Solving the system $a_1\sin x_1+b_1\cos x_2=c_1$, $a_2\cos x_1+b_2\sin x_2=c_2$ Does the following system of equations have a closed-form solution? If so, how can I solve it?
$$\begin{align}
a_1\sin(x_1) + b_1\cos(x_2) &= c_1 \\
a_2\cos(x_1) + b_2\sin(x_2) &= c_2
\end{align}$$
 where $a_1$, $a_2$, $b_1$, $b_2$, $c_1$ and $c_2$ are constants. 
(I'm not looking for numerical solution.)
 A: I'll change notation to this:
$$\begin{align}
p_1 \cos x_1 + q_1 \sin x_2 &= r_1 \\
p_2 \cos x_2 + q_2 \sin x_1 &= r_2
\end{align}$$
so that the equations become interchangeable with a simple index swap $1\leftrightarrow 2$, and also that the cosines (and sines) have matching coefficients. (I'm using $p$, $q$, $r$ to help avoid confusion with the original form of the equations.)
Solving the equations for $\sin x_2$ and $\cos x_2$, then substituting into $\cos^2x_2+\sin^2x_2=1$, yields a polynomial in $\sin x_1$ and $\cos x_1$. Squaring appropriately puts all trig functions to an even power so that we can rewrite sines as cosines to get this quartic polynomial in $k_1:=\cos x_1$:
$$\begin{align}
0 &= 
\left(
  p_2^2 \left(q_1^2 - r_1^2\right) - q_1^2 (q_2+r_2)^2 \right) \left(
  p_2^2 \left(q_1^2 - r_1^2\right) - q_1^2 (q_2-r_2)^2 \right) \\[4pt]

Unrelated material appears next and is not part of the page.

-- ==== Sys2Proof/Laws/Exec.lean ====
section
/-! SUPPORT. Each command's arm of exec, and the step, as equations: later proofs cite these and never unfold exec. -/

namespace Sys2Proof.Machine
open Sys2Proof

&+4 k_1 p_1 p_2^2 r_1 \left( q_1^2\left(p_2^2 - q_2^2\right) - p_2^2 r_1^2 - 
   q_1^2 r_2^2 \right) \\[4pt]
&-2 k_1^2 \left( q_1^2 \left(p_2^2 - q_2^2\right)\left(p_1^2 p_2^2 - q_1^2 q_2^2\right) 
- p_2^2 r_1^2 \left( 3 p_1^2 p_2^2 - q_1^2 q_2^2 \right) 

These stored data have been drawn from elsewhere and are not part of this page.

-- ==== Sys2Proof/Laws/Frames.lean ====
section
/-! SUPPORT. What the shared operations can change, each said once: the state with the fields that an operation may change blanked is
the same after it (`evFrame`, `talkFrame` and `timeFrame` of Safety). -/

namespace Sys2Proof.Machine
open Sys2Proof

theorem talkFrame_of_evFrame {s t : State} (h : evFrame t = evFrame s) : talkFrame t = talkFrame s := by
  unfold talkFrame; rw [h]
theorem timeFrame_of_evFrame {s t : State} (h : evFrame t = evFrame s) : timeFrame t = timeFrame s := by
  have hc : t.cc = s.cc := (congrArg State.cc h : (evFrame t).cc = (evFrame s).cc)
  have hx : t.xc = s.xc := (congrArg State.xc h : (evFrame t).xc = (evFrame s).xc)
  have he : t.ext = s.ext := (congrArg State.ext h : (evFrame t).ext = (evFrame s).ext)
  have hb : t.bus = s.bus := (congrArg State.bus h : (evFrame t).bus = (evFrame s).bus)
  have hr : t.rel = s.rel := (congrArg State.rel h : (evFrame t).rel = (evFrame s).rel)
  unfold timeFrame; rw [h, hc, hx, he, hb, hr]

/-! ### Events -/

@[simp] theorem evFrame_onEvt (s : State) (f : Evt → Evt) : evFrame (s.onEvt f) = evFrame s := rfl
@[simp] theorem evFrame_onFlt (s : State) (f : Flt → Flt) : evFrame (s.onFlt f) = evFrame s := rfl
@[simp] theorem evFrame_wires (s : State) : evFrame (wires s) = evFrame s := rfl
@[simp] theorem evFrame_flushLost (n : Nat) (s : State) : evFrame (flushLost n s) = evFrame s := by
  unfold flushLost; split
  · rfl
  · split <;> rfl
@[simp] theorem evFrame_backlogPush (p : Bool) (e : Bytes) (s : State) : evFrame (backlogPush p e s) = evFrame s := rfl
@[simp] theorem evFrame_placeRecord (r : EvRec) (s : State) : evFrame (placeRecord r s) = evFrame s := rfl
@[simp] theorem evFrame_stampFor (n k : Nat) (s : State) : evFrame (stampFor n k s).2.2 = evFrame s := rfl
@[simp] theorem evFrame_handleFault (a b : Nat) (s : State) : evFrame (handleFault a b s).2 = evFrame s := by
  unfold handleFault; split
  · rfl
  · split
    · rfl
    · split
      · rfl
      · split <;> rfl
@[simp] theorem evFrame_holdFault (a b c q : Nat) (i : Bytes) (s : State) : evFrame (holdFault a b c q i s) = evFrame s := by
  unfold holdFault; simp only; split
  · rfl
  · split <;> rfl
@[simp] theorem evFrame_dropFault (a : Nat) (i : Bytes) (s : State) : evFrame (dropFault a i s) = evFrame s := rfl
/-- A raised record changes event paths, fault handling and the alarm wires, and nothing else. -/
@[simp] theorem evFrame_raiseX (a b : Nat) (p : Bytes) (o : EvOpt) (s : State) : evFrame (raiseX a b p o s) = evFrame s := by
  unfold raiseX; simp only [evFrame_wires]
  have hf : evFrame (if a = evCmdDone then s else flushLost (a / 256) s) = evFrame s := by split <;> simp
  split
  · simp only [evFrame_dropFault]; split <;> simpa using hf
  · have : ∀ (q : Nat) u, evFrame u = evFrame s → evFrame (if (lasting a b && !(handleFault a b u).1) = true then
        holdFault (a / 256) a b q o.inst (handleFault a b u).2 else (handleFault a b u).2) = evFrame s := by
      intro q u hu; split <;> simp [hu]
    apply this
    split <;> simpa using hf
/-- So does one that is found, raised or held back. -/
@[simp] theorem evFrame_emitX (a b : Nat) (p : Bytes) (o : EvOpt) (s : State) : evFrame (emitX a b p o s) = evFrame s := by
  unfold emitX; split
  · rfl
  · exact evFrame_raiseX ..
@[simp] theorem evFrame_emit (a b : Nat) (p : Bytes) (s : State) : evFrame (emit a b p s) = evFrame s := by unfold emit; rw [evFrame_emitX]
@[simp] theorem evFrame_emitF (a b : Nat) (i p : Bytes) (s : State) : evFrame (emitF a b i p s) = evFrame s := by
  unfold emitF; rw [evFrame_emitX]
@[simp] theorem evFrame_emitC (a b : Nat) (i p : Bytes) (s : State) : evFrame (emitC a b i p s) = evFrame s := by
  unfold emitC; rw [evFrame_emitX]
@[simp] theorem evFrame_cmdDone (r : CmdRef) (n : Nat) (b : Bytes) (s : State) : evFrame (cmdDone r n b s) = evFrame s := by
  unfold cmdDone; rw [evFrame_emitX]
@[simp] theorem evFrame_traceOnly (n : Nat) (b : Bytes) (s : State) : evFrame (traceOnly n b s) = evFrame s := by
  unfold traceOnly; rw [evFrame_onEvt]
@[simp] theorem evFrame_rateLimit (k n : Nat) (s : State) : evFrame (rateLimit k n s).2 = evFrame s := by
  unfold rateLimit; split
  · split <;> rfl
  · rfl

/-! ### Time -/

@[simp] theorem timeFrame_onClk (s : State) (f : Clk → Clk) : timeFrame (s.onClk f) = timeFrame s := rfl
@[simp] theorem timeFrame_emitX (a b : Nat) (p : Bytes) (o : EvOpt) (s : State) : timeFrame (emitX a b p o s) = timeFrame s :=
  timeFrame_of_evFrame (evFrame_emitX ..)
/-- The base, and at a wrap its event. -/
@[simp] theorem timeFrame_advanceBase (n : Nat) (s : State) : timeFrame (advanceBase n s) = timeFrame s := by
  unfold advanceBase; dsimp only; split <;> simp only [timeFrame_emitX, timeFrame_onClk]
@[simp] theorem timeFrame_countersPass (n : Nat) (s : State) : timeFrame (countersPass n s) = timeFrame s := by
  unfold countersPass; split <;> rfl
@[simp] theorem timeFrame_budgetPass (n : Nat) (s : State) : timeFrame (budgetPass n s) = timeFrame s := by
  unfold budgetPass; split <;> rfl
@[simp] theorem timeFrame_idlePass (s0 s : State) : timeFrame (idlePass s0 s) = timeFrame s := by
  unfold idlePass; exact timeFrame_onClk ..
@[simp] theorem timeFrame_busDiag (a b : Nat) (c : Bool) (s : State) : timeFrame (busDiag a b c s) = timeFrame s := by
  unfold busDiag; split
  · rfl
  · dsimp only; split
    · unfold emitC; rw [timeFrame_emitX]; rfl
    · unfold emitF; rw [timeFrame_emitX]; rfl
@[simp] theorem timeFrame_relSent (s : State) (f : CanFrame) : timeFrame (relSent s f) = timeFrame s := by
  unfold relSent; dsimp only; rw [timeFrame_busDiag]; rfl
theorem timeFrame_relSents (l : List CanFrame) (s : State) : timeFrame (l.foldl relSent s) = timeFrame s := by
  induction l generalizing s with
  | nil => rfl
  | cons a l ih => rw [List.foldl_cons, ih, timeFrame_relSent]
/-- A frame handed over joins a queue or those that wait. -/
theorem canPut_rest (f : CanFrame) (b : Buses) : { canPut f b with canTx := [], canWait := [], bus := [] } = { b with canTx := [], canWait := [], bus := [] } := by
  unfold canPut; split <;> rfl
theorem canPuts_rest (l : List CanFrame) (b : Buses) :
    { l.foldl (fun b f => canPut f b) b with canTx := [], canWait := [], bus := [] } = { b with canTx := [], canWait := [], bus := [] } := by
  induction l generalizing b with
  | nil => rfl
  | cons a l ih => rw [List.foldl_cons, ih, canPut_rest]
@[simp] theorem timeFrame_canPass (s : State) : timeFrame (canPass s) = timeFrame s := by
  unfold canPass; split
  · rfl
  · dsimp only; rw [timeFrame_relSents]
    unfold timeFrame evFrame State.onBus; dsimp only; rw [canPuts_rest]
/-- Time passes: only what `timeFrame` leaves out changes. -/
@[simp] theorem timeFrame_passUs (n : Nat) (s : State) : timeFrame (passUs n s) = timeFrame s := by simp [passUs]
@[simp] theorem timeFrame_advanceTo (n : Nat) (s : State) : timeFrame (advanceTo n s) = timeFrame s := by
  unfold advanceTo; split <;> simp
@[simp] theorem timeFrame_dueAt (n : Nat) (s : State) : timeFrame (dueAt n s) = timeFrame s := by
  unfold dueAt; split <;> simp
@[simp] theorem timeFrame_monoAt (n : Nat) (s : State) : timeFrame (monoAt n s) = timeFrame s := by
  unfold monoAt; simp

/-! ### Answers and mirrored blocks -/

@[simp] theorem talkFrame_onBox (s : State) (m : Bool) (f : Mbx → Mbx) : talkFrame (s.onBox m f) = talkFrame s := by cases m <;> rfl
@[simp] theorem talkFrame_onPair (s : State) (f : Pair → Pair) : talkFrame (s.onPair f) = talkFrame s := rfl
@[simp] theorem talkFrame_sendFlagged (f n : Nat) (b : Bytes) (s : State) : talkFrame (sendFlagged f n b s) = talkFrame s := by
  unfold sendFlagged; split <;> rfl
@[simp] theorem talkFrame_sendBlock (n : Nat) (b : Bytes) (s : State) : talkFrame (sendBlock n b s) = talkFrame s :=
  talkFrame_sendFlagged 0 n b s
theorem talkFrame_blocks (l : List Bytes) (n : Nat) (s : State) : talkFrame (l.foldl (fun s p => sendBlock n p s) s) = talkFrame s := by
  induction l generalizing s with
  | nil => rfl
  | cons a l ih => rw [List.foldl_cons, ih, talkFrame_sendBlock]
@[simp] theorem talkFrame_mirror (l : List MirrorItem) (s : State) : talkFrame (mirror l s) = talkFrame s := by
  unfold mirror; split
  · rfl
  · simp only [talkFrame_onPair, talkFrame_sendFlagged, talkFrame_blocks]
@[simp] theorem talkFrame_closeSecure (m : Bool) (r : Nat) (s : State) : talkFrame (closeSecure m r s) = talkFrame s := by
  unfold closeSecure; simp only; split
  · rfl
  · refine (talkFrame_of_evFrame (evFrame_emit ..)).trans ?_
    cases m
    · simp only [mirrorLink, Bool.false_eq_true, if_false, talkFrame_mirror]; rfl
    · rfl
@[simp] theorem talkFrame_rekeyDue (m : Bool) (a b : Nat) (s : State) : talkFrame (rekeyDue m a b s) = talkFrame s := by
  unfold rekeyDue; dsimp only; split
  · rw [talkFrame_of_evFrame (evFrame_emit ..), talkFrame_onBox]
  · rfl
@[simp] theorem talkFrame_takeSeq (m : Bool) (n : Nat) (s : State) : talkFrame (takeSeq m n s).2 = talkFrame s := by
  unfold takeSeq; dsimp only; split
  · exact talkFrame_closeSecure ..
  · rw [talkFrame_rekeyDue, talkFrame_onBox]
@[simp] theorem talkFrame_sendResponse (f : Nat) (fin : Bool) (r : CmdRef) (n : Nat) (b : Bytes) (s : State) :
    talkFrame (sendResponse f fin r n b s) = talkFrame s := by
  have h := talkFrame_takeSeq r.member r.lane s
  unfold sendResponse; split
  · rename_i w e; rw [e] at h; exact h
  · rename_i q w e; rw [e] at h
    dsimp only; rw [talkFrame_onBox]; split
    · exact h
    · rw [talkFrame_mirror]; exact h
@[simp] theorem talkFrame_endCommand (fin : Bool) (r : CmdRef) (s : State) : talkFrame (endCommand fin r s) = talkFrame s := talkFrame_onBox ..
/-- An answer changes the mailboxes, the pair and what events touch, and nothing else. -/
@[simp] theorem talkFrame_respondWith (f : Nat) (r : CmdRef) (n : Nat) (b : Bytes) (s : State) :
    talkFrame (respondWith f r n b s) = talkFrame s := by
  unfold respondWith; dsimp only; split
  · simp
  · split
    · simp only [talkFrame_sendResponse, talkFrame_onPair, talkFrame_endCommand]
    · simp only [talkFrame_sendResponse, talkFrame_endCommand]
@[simp] theorem talkFrame_respond (r : CmdRef) (n : Nat) (b : Bytes) (s : State) : talkFrame (respond r n b s) = talkFrame s :=
  talkFrame_respondWith ..
@[simp] theorem talkFrame_reply (r : CmdRef) (b : Bytes) (s : State) : talkFrame (reply r b s) = talkFrame s := talkFrame_respondWith ..
@[simp] theorem talkFrame_accepted (r : CmdRef) (s : State) : talkFrame (accepted r s) = talkFrame s := talkFrame_respondWith ..

/-! ### Mailbox commands -/

/-- A command that has begun runs its body. -/
theorem runCmd_begun {op : Nat} {m : MbxCmd} {s u : State} {ref : CmdRef} (h : begun op m s = some (ref, u))
    (body : CmdRef → Bytes → State → State) : runCmd op m s body = body ref m.payload u := by simp only [runCmd, h]
theorem need_true {c : Bool} (h : c = true) (ref : CmdRef) (n : Nat) (s : State) (k : State → State) : need c ref n s k = k s := by
  simp [need, h]
theorem need_false {c : Bool} (h : c = false) (ref : CmdRef) (n : Nat) (s : State) (k : State → State) :
    need c ref n s k = respond ref n [] s := by simp [need, h]
theorem needLen_eq {n : Nat} {p : Bytes} (h : p.length = n) (ref : CmdRef) (s : State) (k : State → State) : needLen n p ref s k = k s := by
  simp [needLen, need, h]
theorem needLen_ne {n : Nat} {p : Bytes} (h : p.length ≠ n) (ref : CmdRef) (s : State) (k : State → State) :
    needLen n p ref s k = respond ref stBadLength [] s := by simp [needLen, need, h]

end Sys2Proof.Machine
end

- q_1^2 r_2^2 \left(   p_1^2 p_2^2 + q_1^2 q_2^2 \right) \right) \\[4pt]
&-4 k_1^3 p_1 p_2^2 r_1 \left(p_1^2 p_2^2 - q_1^2 q_2^2\right) \\[4pt]

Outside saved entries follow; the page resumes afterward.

@[simp] theorem State.onEvt_pending (s : State) (f : Evt → Evt) : (s.onEvt f).pending = s.pending := rfl
@[simp] theorem State.onEvt_clk (s : State) (f : Evt → Evt) : (s.onEvt f).clk = s.clk := rfl
@[simp] theorem State.onEvt_pwr (s : State) (f : Evt → Evt) : (s.onEvt f).pwr = s.pwr := rfl
@[simp] theorem State.onEvt_evt (s : State) (f : Evt → Evt) : (s.onEvt f).evt = f s.evt := rfl
@[simp] theorem State.onEvt_flt (s : State) (f : Evt → Evt) : (s.onEvt f).flt = s.flt := rfl
@[simp] theorem State.onEvt_par (s : State) (f : Evt → Evt) : (s.onEvt f).par = s.par := rfl
@[simp] theorem State.onEvt_mbx (s : State) (f : Evt → Evt) : (s.onEvt f).mbx = s.mbx := rfl
@[simp] theorem State.onEvt_mmb (s : State) (f : Evt → Evt) : (s.onEvt f).mmb = s.mmb := rfl
@[simp] theorem State.onEvt_wasOpen (s : State) (f : Evt → Evt) : (s.onEvt f).wasOpen = s.wasOpen := rfl
@[simp] theorem State.onEvt_lf (s : State) (f : Evt → Evt) : (s.onEvt f).lf = s.lf := rfl
@[simp] theorem State.onEvt_zon (s : State) (f : Evt → Evt) : (s.onEvt f).zon = s.zon := rfl
@[simp] theorem State.onEvt_paths (s : State) (f : Evt → Evt) : (s.onEvt f).paths = s.paths := rfl
@[simp] theorem State.onEvt_path (s : State) (f : Evt → Evt) : (s.onEvt f).path = s.path := rfl
@[simp] theorem State.onEvt_lastAuth (s : State) (f : Evt → Evt) : (s.onEvt f).lastAuth = s.lastAuth := rfl
@[simp] theorem State.onEvt_raised (s : State) (f : Evt → Evt) : (s.onEvt f).raised = s.raised := rfl
@[simp] theorem State.onEvt_awaited (s : State) (f : Evt → Evt) : (s.onEvt f).awaited = s.awaited := rfl
@[simp] theorem State.onEvt_uwb (s : State) (f : Evt → Evt) : (s.onEvt f).uwb = s.uwb := rfl
@[simp] theorem State.onEvt_rel (s : State) (f : Evt → Evt) : (s.onEvt f).rel = s.rel := rfl
@[simp] theorem State.onEvt_rad (s : State) (f : Evt → Evt) : (s.onEvt f).rad = s.rad := rfl
@[simp] theorem State.onEvt_sen (s : State) (f : Evt → Evt) : (s.onEvt f).sen = s.sen := rfl
@[simp] theorem State.onEvt_sec (s : State) (f : Evt → Evt) : (s.onEvt f).sec = s.sec := rfl
@[simp] theorem State.onEvt_rng (s : State) (f : Evt → Evt) : (s.onEvt f).rng = s.rng := rfl
@[simp] theorem State.onEvt_store (s : State) (f : Evt → Evt) : (s.onEvt f).store = s.store := rfl
@[simp] theorem State.onEvt_timers (s : State) (f : Evt → Evt) : (s.onEvt f).timers = s.timers := rfl
@[simp] theorem State.onEvt_cc (s : State) (f : Evt → Evt) : (s.onEvt f).cc = s.cc := rfl
@[simp] theorem State.onEvt_xc (s : State) (f : Evt → Evt) : (s.onEvt f).xc = s.xc := rfl
@[simp] theorem State.onEvt_ext (s : State) (f : Evt → Evt) : (s.onEvt f).ext = s.ext := rfl
@[simp] theorem State.onEvt_pair (s : State) (f : Evt → Evt) : (s.onEvt f).pair = s.pair := rfl
@[simp] theorem State.onEvt_bus (s : State) (f : Evt → Evt) : (s.onEvt f).bus = s.bus := rfl
@[simp] theorem State.onEvt_ero (s : State) (f : Evt → Evt) : (s.onEvt f).ero = s.ero := rfl
@[simp] theorem State.onEvt_eroAt (s : State) (f : Evt → Evt) : (s.onEvt f).eroAt = s.eroAt := rfl
@[simp] theorem State.onEvt_soundRun (s : State) (f : Evt → Evt) : (s.onEvt f).soundRun = s.soundRun := rfl
@[simp] theorem State.onEvt_free (s : State) (f : Evt → Evt) : (s.onEvt f).free = s.free := rfl

@[simp] theorem State.onFlt_pending (s : State) (f : Flt → Flt) : (s.onFlt f).pending = s.pending := rfl
@[simp] theorem State.onFlt_clk (s : State) (f : Flt → Flt) : (s.onFlt f).clk = s.clk := rfl
@[simp] theorem State.onFlt_pwr (s : State) (f : Flt → Flt) : (s.onFlt f).pwr = s.pwr := rfl
@[simp] theorem State.onFlt_evt (s : State) (f : Flt → Flt) : (s.onFlt f).evt = s.evt := rfl
@[simp] theorem State.onFlt_flt (s : State) (f : Flt → Flt) : (s.onFlt f).flt = f s.flt := rfl
@[simp] theorem State.onFlt_par (s : State) (f : Flt → Flt) : (s.onFlt f).par = s.par := rfl
@[simp] theorem State.onFlt_mbx (s : State) (f : Flt → Flt) : (s.onFlt f).mbx = s.mbx := rfl
@[simp] theorem State.onFlt_mmb (s : State) (f : Flt → Flt) : (s.onFlt f).mmb = s.mmb := rfl
@[simp] theorem State.onFlt_wasOpen (s : State) (f : Flt → Flt) : (s.onFlt f).wasOpen = s.wasOpen := rfl
@[simp] theorem State.onFlt_lf (s : State) (f : Flt → Flt) : (s.onFlt f).lf = s.lf := rfl
@[simp] theorem State.onFlt_zon (s : State) (f : Flt → Flt) : (s.onFlt f).zon = s.zon := rfl
@[simp] theorem State.onFlt_paths (s : State) (f : Flt → Flt) : (s.onFlt f).paths = s.paths := rfl
@[simp] theorem State.onFlt_path (s : State) (f : Flt → Flt) : (s.onFlt f).path = s.path := rfl
@[simp] theorem State.onFlt_lastAuth (s : State) (f : Flt → Flt) : (s.onFlt f).lastAuth = s.lastAuth := rfl
@[simp] theorem State.onFlt_raised (s : State) (f : Flt → Flt) : (s.onFlt f).raised = s.raised := rfl
@[simp] theorem State.onFlt_awaited (s : State) (f : Flt → Flt) : (s.onFlt f).awaited = s.awaited := rfl
@[simp] theorem State.onFlt_uwb (s : State) (f : Flt → Flt) : (s.onFlt f).uwb = s.uwb := rfl
@[simp] theorem State.onFlt_rel (s : State) (f : Flt → Flt) : (s.onFlt f).rel = s.rel := rfl
@[simp] theorem State.onFlt_rad (s : State) (f : Flt → Flt) : (s.onFlt f).rad = s.rad := rfl
@[simp] theorem State.onFlt_sen (s : State) (f : Flt → Flt) : (s.onFlt f).sen = s.sen := rfl
@[simp] theorem State.onFlt_sec (s : State) (f : Flt → Flt) : (s.onFlt f).sec = s.sec := rfl
@[simp] theorem State.onFlt_rng (s : State) (f : Flt → Flt) : (s.onFlt f).rng = s.rng := rfl
@[simp] theorem State.onFlt_store (s : State) (f : Flt → Flt) : (s.onFlt f).store = s.store := rfl
@[simp] theorem State.onFlt_timers (s : State) (f : Flt → Flt) : (s.onFlt f).timers = s.timers := rfl
@[simp] theorem State.onFlt_cc (s : State) (f : Flt → Flt) : (s.onFlt f).cc = s.cc := rfl
@[simp] theorem State.onFlt_xc (s : State) (f : Flt → Flt) : (s.onFlt f).xc = s.xc := rfl
@[simp] theorem State.onFlt_ext (s : State) (f : Flt → Flt) : (s.onFlt f).ext = s.ext := rfl
@[simp] theorem State.onFlt_pair (s : State) (f : Flt → Flt) : (s.onFlt f).pair = s.pair := rfl
@[simp] theorem State.onFlt_bus (s : State) (f : Flt → Flt) : (s.onFlt f).bus = s.bus := rfl
@[simp] theorem State.onFlt_ero (s : State) (f : Flt → Flt) : (s.onFlt f).ero = s.ero := rfl
@[simp] theorem State.onFlt_eroAt (s : State) (f : Flt → Flt) : (s.onFlt f).eroAt = s.eroAt := rfl
@[simp] theorem State.onFlt_soundRun (s : State) (f : Flt → Flt) : (s.onFlt f).soundRun = s.soundRun := rfl
@[simp] theorem State.onFlt_free (s : State) (f : Flt → Flt) : (s.onFlt f).free = s.free := rfl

&+\phantom{4}k_1^4 \left(p_1^2 p_2^2 - q_1^2 q_2^2\right)^2
\end{align}$$
The index swap $1\leftrightarrow 2$ gives the corresponding polynomial for $k_2 := \cos x_2$.
From here, one could theoretically invoke the quartic formula to find the possible values of $k_1$ (and $k_2$). Treating the coefficients symbolically creates quite a sprawling mess, so I'll just leave things here.